Indeed, it’s hard to climb the real-estate ladder if the first step is out of reach. That’s the case for many lower-income Americans who don’t have enough money to make the investment, particularly in this economic climate. Renters have been more likely to experience job losses since March, while nearly 9 million households that rent homes, or about one in six, are behind on payments, according to Census Bureau data released Dec. 2.

The housing disparities are especially pronounced along racial lines. Minority populations have always dealt with racism in the financial markets and redlining practices that keep communities segregated and unequal. But the pandemic is also exposing other racial inequities that make it even harder for minorities to become homeowners. For instance, while 30% of white workers can do their jobs remotely—and are thus more able to move to a city with a lower cost of living—only 20% of Black workers can do the same, according to a March study from the Economic Policy Institute.

As the economy begins to recover post-pandemic, some economic indicators, like employment and consumer spending, will start to normalize. But the bifurcated housing market may have long-lasting effects, in part because wealth transfers between generations.
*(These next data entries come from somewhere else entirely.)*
/-- R184 to R186: a request asked of this station, as a command (log 18) or in a REQUEST frame that names it, is taken when the
station number is not 0, the transmitter is enabled and the mailbox is EMPTY; with the reply slot free it is answered at once from
the values that stand, and with the slot in use it waits in the mailbox; otherwise it is discarded without trace. -/
def Obligations.RequestsAreTakenOrDiscarded : Prop :=
  ∀ (s : State) (argument code : Byte) (c : Instr) (q : Request),
    (c, q) ∈ [(.readSelf argument, ⟨1, argument⟩), (.readPeer argument, ⟨2, argument⟩),
        (.readConditions argument, ⟨3, argument⟩), (.readFaultRecord argument, ⟨4, argument⟩),
        (.readHours argument, ⟨5, argument⟩), (.readInputs argument, ⟨6, argument⟩),
        (.badCode code argument, ⟨code, argument⟩)] →
      (s.load.station ≠ 0 → s.link.txEnabled = true → s.mailbox = none →
          s.link.replySlot = none →
          ∃ t, exec c s = .next t
            ∧ t = { s with link := { s.link with replySlot := some (s.replyTo q) } })
      ∧ (s.load.station ≠ 0 → s.link.txEnabled = true → s.mailbox = none →
          s.link.replySlot ≠ none →
          ∃ t, exec c s = .next t ∧ t = { s with mailbox := some q })
      ∧ (s.load.station = 0 ∨ s.link.txEnabled = false ∨ s.mailbox ≠ none →
          ∃ t, exec c s = .next t ∧ t = s)
      ∧ ∀ (b : Fin 8) (rest : List (Fin 8)),
          s.frameDue = true → s.link.postList = b :: rest →
          (s.link.buffers[b]).source = 0 → (s.link.buffers[b]).data.length = 3 →
          let data := (s.link.buffers[b]).data
          let l : LinkUnit := { s.link with
            applying := some b, postList := rest, drainLeft := s.link.drainLeft - 1
            headTaken := false }
          (dataByte data 1 = s.load.station → s.load.station ≠ 0 → s.link.txEnabled = true →
              s.mailbox = none → s.link.replySlot = none →
              ∃ t, exec .frameApplication s = .next t
                ∧ t = { s with link := { l with
                    replySlot := some (s.replyTo ⟨data.getD 1 0, data.getD 2 0⟩) } })
            ∧ (dataByte data 1 ≠ s.load.station →
                ∃ t, exec .frameApplication s = .next t ∧ t = { s with link := l })

/-! ## The view of the consist and the claims of the peers -/

namespace Sys2Proof.Machine

/-- The station when the frame processor has taken the head of the post list (R65, R66). -/
abbrev State.taking (s : State) (b : Fin 8) (rest : List (Fin 8)) : State :=
  { s with link := { s.link with
      applying := some b, postList := rest, drainLeft := s.link.drainLeft - 1
      headTaken := false } }

/-- An entry whose source was heard (R68, R69, R70): PRESENT, its age restarted with 1000 ms. -/
abbrev PeerEntry.heard (e : PeerEntry) : PeerEntry :=
  { e with
    presence := .present, age := .running 1000, changed := e.changed || e.presence != .present }

/-- The change test of R71, apart from the presence. -/
def PeerEntry.differsFrom (e : PeerEntry) (r : StatusRecord) : Bool :=
  match e.record with
  | none => true
  | some o =>
    o.state.rankClass != r.state.rankClass || o.eligible != r.eligible || o.capacity != r.capacity
      || o.bucket != r.bucket

/-- The tally counts, for each notch, the peers that are PRESENT with a record whose demand field is that notch (R83). -/
def State.tallyCounts (t : State) : Prop :=
  ∀ e, e ≤ 8 →
    t.view.tally.getD e 0 = (List.finRange 7).countP fun j =>
      decide (t.load.station ≠ j.val + 1) && (t.view.entry j).presence == .present
        && ((t.view.entry j).record.map (·.demand) == some e)

/-- The peer table is the same but for one entry. -/
abbrev OtherEntriesKept (i : Fin 7) (s t : State) : Prop :=
  ∀ j : Fin 7, j ≠ i → t.view.entry j = s.view.entry j

/-- The record and the own claim after a peer's claim with a lease (R111, R113, R118, R121), the own claim not in SETTLING. -/
def ClaimRecorded (n lease : Nat) (s t : State) : Prop :=
  match s.claim.holder with
  | .none =>
    t.claim.holder = .peer n ∧ t.claim.lease = .running lease
      ∧ t.claim.recovery = s.claim.recovery
      ∧ (s.claim.phase ≠ .offered →
          t.claim.phase = s.claim.phase ∧ t.link.claimSlot = s.link.claimSlot)
      ∧ (s.claim.phase = .offered →
          (∀ c, s.link.claimSlot = .claimPending c →
              t.claim.phase = .wanted ∧ t.link.claimSlot = .empty)
          ∧ ∀ c h w, s.link.claimSlot = .claimSending c h w →
              t.claim.phase = .lapsed ∧ t.claim.needStands = true
                ∧ t.link.claimSlot = .claimSending c h true)
  | .peer y =>
    (n ≤ y → t.claim.holder = .peer n ∧ t.claim.lease = .running lease)
      ∧ (y < n → t.claim.holder = .peer y ∧ t.claim.lease = s.claim.lease)
      ∧ t.claim.phase = s.claim.phase ∧ t.claim.recovery = s.claim.recovery
      ∧ t.link.claimSlot = s.link.claimSlot
  | .self =>
    t.claim.holder = .self ∧ t.claim.lease = s.claim.lease ∧ t.claim.phase = s.claim.phase
      ∧ t.claim.recovery = s.claim.recovery ∧ t.link.claimSlot = s.link.claimSlot
      ∧ (s.link.txEnabled = true → t.link.statusMarked = true)

/-- The own claim lost to a lower station while it settles (R11, R121): the peer is recorded, RELEASE ABANDONED is offered, and the
Sequencer waits for the claim again. -/
def ConflictLost (n lease : Nat) (s t : State) : Prop :=
  t.seq.state = .claimWait ∧ t.seq.attempts = s.seq.attempts
    ∧ t.standingCommands = ⟨false, false, true, false⟩
    ∧ t.claim.holder = .peer n ∧ t.claim.lease = .running lease ∧ t.claim.phase = .wanted
    ∧ t.claim.settle = .stopped ∧ t.claim.clock = .stopped
    ∧ t.claim.attempt = s.seq.attempts + 1 ∧ t.claim.recovery = s.claim.recovery
    ∧ t.link.claimSlot = s.slotReleasing .abandoned
    ∧ (s.link.txEnabled = true → t.link.statusMarked = true)

end Sys2Proof.Machine

/-- R68 to R71, R73, R74, R80, R83: an applied STATUS of a peer makes its entry PRESENT, restarts its age, replaces its record, sets the
changed mark by the change test (then a pass is called for), ends ALONE while the link is NORMAL and brings the tally up to date; a
REPLY makes it PRESENT and no more. No other entry changes. -/
def Obligations.PeerFramesUpdateTheTable : Prop :=
  ∀ (s : State) (b : Fin 8) (rest : List (Fin 8)) (i : Fin 7),
    let f := s.link.buffers[b]
    let e := s.view.entry i
    let q := s.taking b rest
    let heard := e.presence != .present
    s.frameDue = true → s.link.postList = b :: rest → f.source.toNat = i.val + 1 →
      s.load.station ≠ i.val + 1 →
      (∀ r, f.kind = 2 → decodeStatus f.data = some r →
          ∃ t, exec .frameApplication s = .next t
            ∧ t.view.entry i = { e.heard with
                record := some r, changed := e.changed || heard || e.differsFrom r }
            ∧ OtherEntriesKept i s t ∧ t.view.everSeen = true ∧ t.tallyCounts
            ∧ t.view.alone = (s.view.alone && s.link.linkFault)
            ∧ t.view.sFrozen = s.view.sFrozen
            ∧ (r.claimHeld = false → s.claim.holder ≠ .peer (i.val + 1) →
                s.claim.phase ≠ .wanted → s.cab.decoder ≠ .invalidPeers →
                t = { q with
                  view := t.view, alloc := (s.withTriggerIf (heard || e.differsFrom r)).alloc
                  link := { q.link with
                    statusMarked := s.link.statusMarked
                      || (s.view.alone && !s.link.linkFault && s.link.txEnabled) } })
            ∧ (s.cab.decoder = .invalidPeers → t.view.tally ≠ s.view.tally →
                t.cab.demand = (majority t.view.tally).getD 0
                  ∧ t.cab.source = (if majority t.view.tally = none then .default else .peers)))
      ∧ (f.kind = 4 → e.presence = .present →
          ∃ t, exec .frameApplication s = .next t
            ∧ t.view.entry i = { e with age := .running 1000 }
            ∧ OtherEntriesKept i s t ∧ t.view.tally = s.view.tally ∧ t.view.alone = s.view.alone
            ∧ t = { q with view := { s.view with peers := t.view.peers, everSeen := true } })
      ∧ (f.kind = 4 → e.presence ≠ .present →
          ∃ t, exec .frameApplication s = .next t
            ∧ t.view.entry i = e.heard ∧ OtherEntriesKept i s t ∧ t.tallyCounts
            ∧ t.view.everSeen = true ∧ t.view.alone = s.view.alone
            ∧ (s.cab.decoder ≠ .invalidPeers →
                t = { q with view := t.view, alloc := s.withTrigger.alloc }))

/-- R52, R70, R76, R77, R122, R124, R184: a good frame with the station's own number raises ADDRESS_CONFLICT (34, STOP, latched) and
disables the transmitter before the condition acts on the engine: the heartbeat stops, the mailbox and, with no frame in transmission,
the slots are emptied; an OFFERED or LAPSED claim ends without a record, at the joining also while a frame is in transmission (the
model's reading, log 19). An ONLINE engine goes to UNLOADING with reason CONDITION, one at notch 0 on to COOLDOWN, and one in RUNUP or
WARMUP to COOLDOWN, each on to STOPPING with COOLDOWN 0; UNLOADING and COOLDOWN go on with that reason; a start in PRELUBE, CLAIM_WAIT
or CLAIM_SETTLE is cancelled, a claim that settles being given up with its RELEASE refused; where R4 gives the condition no effect the
engine stands. The table is not touched. A second such frame adds nothing. That no step is taken at the UNLOADING entry itself, so that
notch 1 with its dwell time elapsed is no exception, is the model's reading of R129 against R130's words (log 11). -/
def Obligations.OwnNumberHeardDisablesTheTransmitter : Prop :=
  ∀ (s : State) (b : Fin 8) (rest : List (Fin 8)),
    let q := s.taking b rest
    let silent : LinkUnit := { q.link with txEnabled := false, heartbeat := .stopped }
    let off : LinkUnit :=
      if s.link.sending.isSome then { silent with disablePending := true } else silent.cleared
    s.frameDue = true → s.link.postList = b :: rest →
      (s.link.buffers[b]).source.toNat = s.load.station → s.load.station ≠ 0 →
      (s.seq.state ∈ [.init, .isolated, .stopped, .cranking, .stopping, .faulted] →
          hasCode s.mon.conditions 34 = false →
          ∃ t, exec .frameApplication s = .next t
            ∧ t = { q with
                mon := { s.mon with conditions := t.mon.conditions }
                out := { s.out with alarm := true }, alloc := s.withTrigger.alloc, mailbox := none
                claim := { s.claim with
                  phase := match s.claim.phase with
                    | .offered => .wanted
                    | .lapsed => if s.claim.needStands then .wanted else .idle
                    | p => p }
                link := off }
            ∧ ⟨34, .stop, true, true, 0⟩ ∈ t.mon.conditions ∧ ConditionsBut [34] s t)
      ∧ (s.seq.state = .online → s.stepper.notch ≠ 0 → s.params.dwellDown ≠ 0 →
          s.cab.estop.qualified = false → (∀ m ∈ s.mon.conditions, m.cls ≠ .shutdown) →
          hasCode s.mon.conditions 34 = false →
          ∃ t, exec .frameApplication s = .next t
            ∧ t.seq.state = .unloading ∧ t.seq.stopReason = .condition
            ∧ t.standingCommands = ⟨false, true, false, false⟩
            ∧ ⟨34, .stop, true, true, 0⟩ ∈ t.mon.conditions ∧ t.out.alarm = true
            ∧ t.link = off ∧ t.mailbox = none ∧ t.view = s.view)
      ∧ (s.seq.state ∈ [.runup, .warmup] ∨ s.seq.state = .online ∧ s.stepper.notch = 0 →
          s.cab.estop.qualified = false → (∀ m ∈ s.mon.conditions, m.cls ≠ .shutdown) →
          hasCode s.mon.conditions 34 = false →
          ∃ t, exec .frameApplication s = .next t
            ∧ ⟨34, .stop, true, true, 0⟩ ∈ t.mon.conditions ∧ t.out.alarm = true
            ∧ t.link = off ∧ t.mailbox = none ∧ t.view = s.view
            ∧ (s.params.cooldown ≠ 0 →
                t.seq.state = .cooldown ∧ t.seq.stopReason = .condition
                  ∧ t.standingCommands = ⟨false, true, false, false⟩)
            ∧ (s.params.cooldown = 0 → ConditionLaw s →
                Stopped .cooldown true { q with link := off } t ∧ t.standingCommands = ⟨false, false, false, false⟩))
      ∧ (s.seq.state ∈ [.unloading, .cooldown] → s.cab.estop.qualified = false →
          (∀ m ∈ s.mon.conditions, m.cls ≠ .shutdown) → hasCode s.mon.conditions 34 = false →
          ∃ t, exec .frameApplication s = .next t
            ∧ t.seq = { s.seq with stopReason := .condition } ∧ t.stepper = s.stepper
            ∧ t.ret = s.ret ∧ t.standingCommands = s.standingCommands
            ∧ ⟨34, .stop, true, true, 0⟩ ∈ t.mon.conditions ∧ ConditionsBut [34] s t
            ∧ t.out.alarm = true ∧ t.link = off ∧ t.mailbox = none ∧ t.view = s.view)
      ∧ (s.seq.state ∈ [.prelube, .claimWait, .claimSettle] → hasCode s.mon.conditions 34 = false →
          ∃ t, exec .frameApplication s = .next t
            ∧ t.seq.state = (if s.cab.isolate.qualified then .isolated else .stopped)
            ∧ t.seq.attempts = 0 ∧ t.standingCommands = ⟨false, false, false, false⟩
            ∧ ⟨34, .stop, true, true, 0⟩ ∈ t.mon.conditions ∧ t.out.alarm = true
            ∧ t.link = off ∧ t.mailbox = none ∧ t.view = s.view
            ∧ (s.seq.state = .claimSettle → s.claim.phase = .settling →
                t.claim = s.claim.givenUp s.params)
            ∧ (s.seq.state = .claimWait →
                s.claim.phase = .offered ∨ s.claim.phase = .wanted
                  ∨ s.claim.phase = .lapsed →
                t.claim = { s.claim with phase := .idle }))
      ∧ (hasCode s.mon.conditions 34 = true → s.link.txEnabled = false → s.link.disablePending = false →
          s.link.sending = none → s.link.claimSlot = .empty → s.link.statusMarked = false →
          s.link.replySlot = none → s.link.heartbeat = .stopped → s.mailbox = none →
          s.claim.phase ≠ .offered → s.claim.phase ≠ .lapsed →
          ∃ t, exec .frameApplication s = .next t
            ∧ t = { q with mon := { s.mon with
                conditions := s.mon.conditions.map fun m =>
                  if m.code = 34 then { m with cause := true } else m } })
A 2018 report written by Choi based on University of Michigan data found that the homeownership rate is 32% for young adults whose parents were homeowners, versus only 14% for young adults whose parents were renters.

For many families, home equity is the largest component of household wealth, especially for those in the bottom half of the wealth distribution, where more than half of assets are tied to real estate. (In contrast, mutual funds and corporate equities make up the lion’s share of assets for those at the very top.) Home equity also creates wealth because well-kept homes typically appreciate in value over time. Additionally, homeowners can refinance when mortgage rates drop, then apply the monthly savings to other investments.

“If one generation has wealth, it becomes easier for the next generation to build their own wealth,” says Fabian Pfeffer, founding director of the Center for Inequality Dynamics at the University of Michigan. “If you are from a wealthy family, you are more likely to get a college degree and have other avenues for building wealth early in your life, such as home ownership. And when you are older, inheriting family wealth is just the cherry on top.”

It’s unclear how profound the impact of this unequal housing market will be. In the short term, much will depend on whether lawmakers pass measures to help indebted renters make back payments. In the long term, other factors, such as work-from-home trends and the revival of city centers, will influence where people choose to buy homes.

But the pandemic has made one thing very clear: the U.S. housing system is fragile at best. This short but dramatic period of disruption has put millions of people in a financially dire situation, threatening their housing security at a time when having a roof over one’s head has never been so important, argues McCue. Evictions protections will expire on Dec. 31. Barring a new stimulus bill (Congress is currently debating a relief package) or an executive action to extend those protections, more than 6 million households face potential eviction next month, according to the National Low Income Housing Coalition.

“The crisis showed how critical our homes are in terms of safety and health,” McCue says. “Working from home, quarantining in home—it assumes you have a home, that it’s secure, that it’s safe. As a country, we are not doing enough to satisfy the goal of safe and secure housing for all Americans.”

Correction, Dec. 4

The original version of this story misstated Jessica Bonner-Gomez’s last name in one instance. It is Bonner-Gomez, not Bronner-Gomez.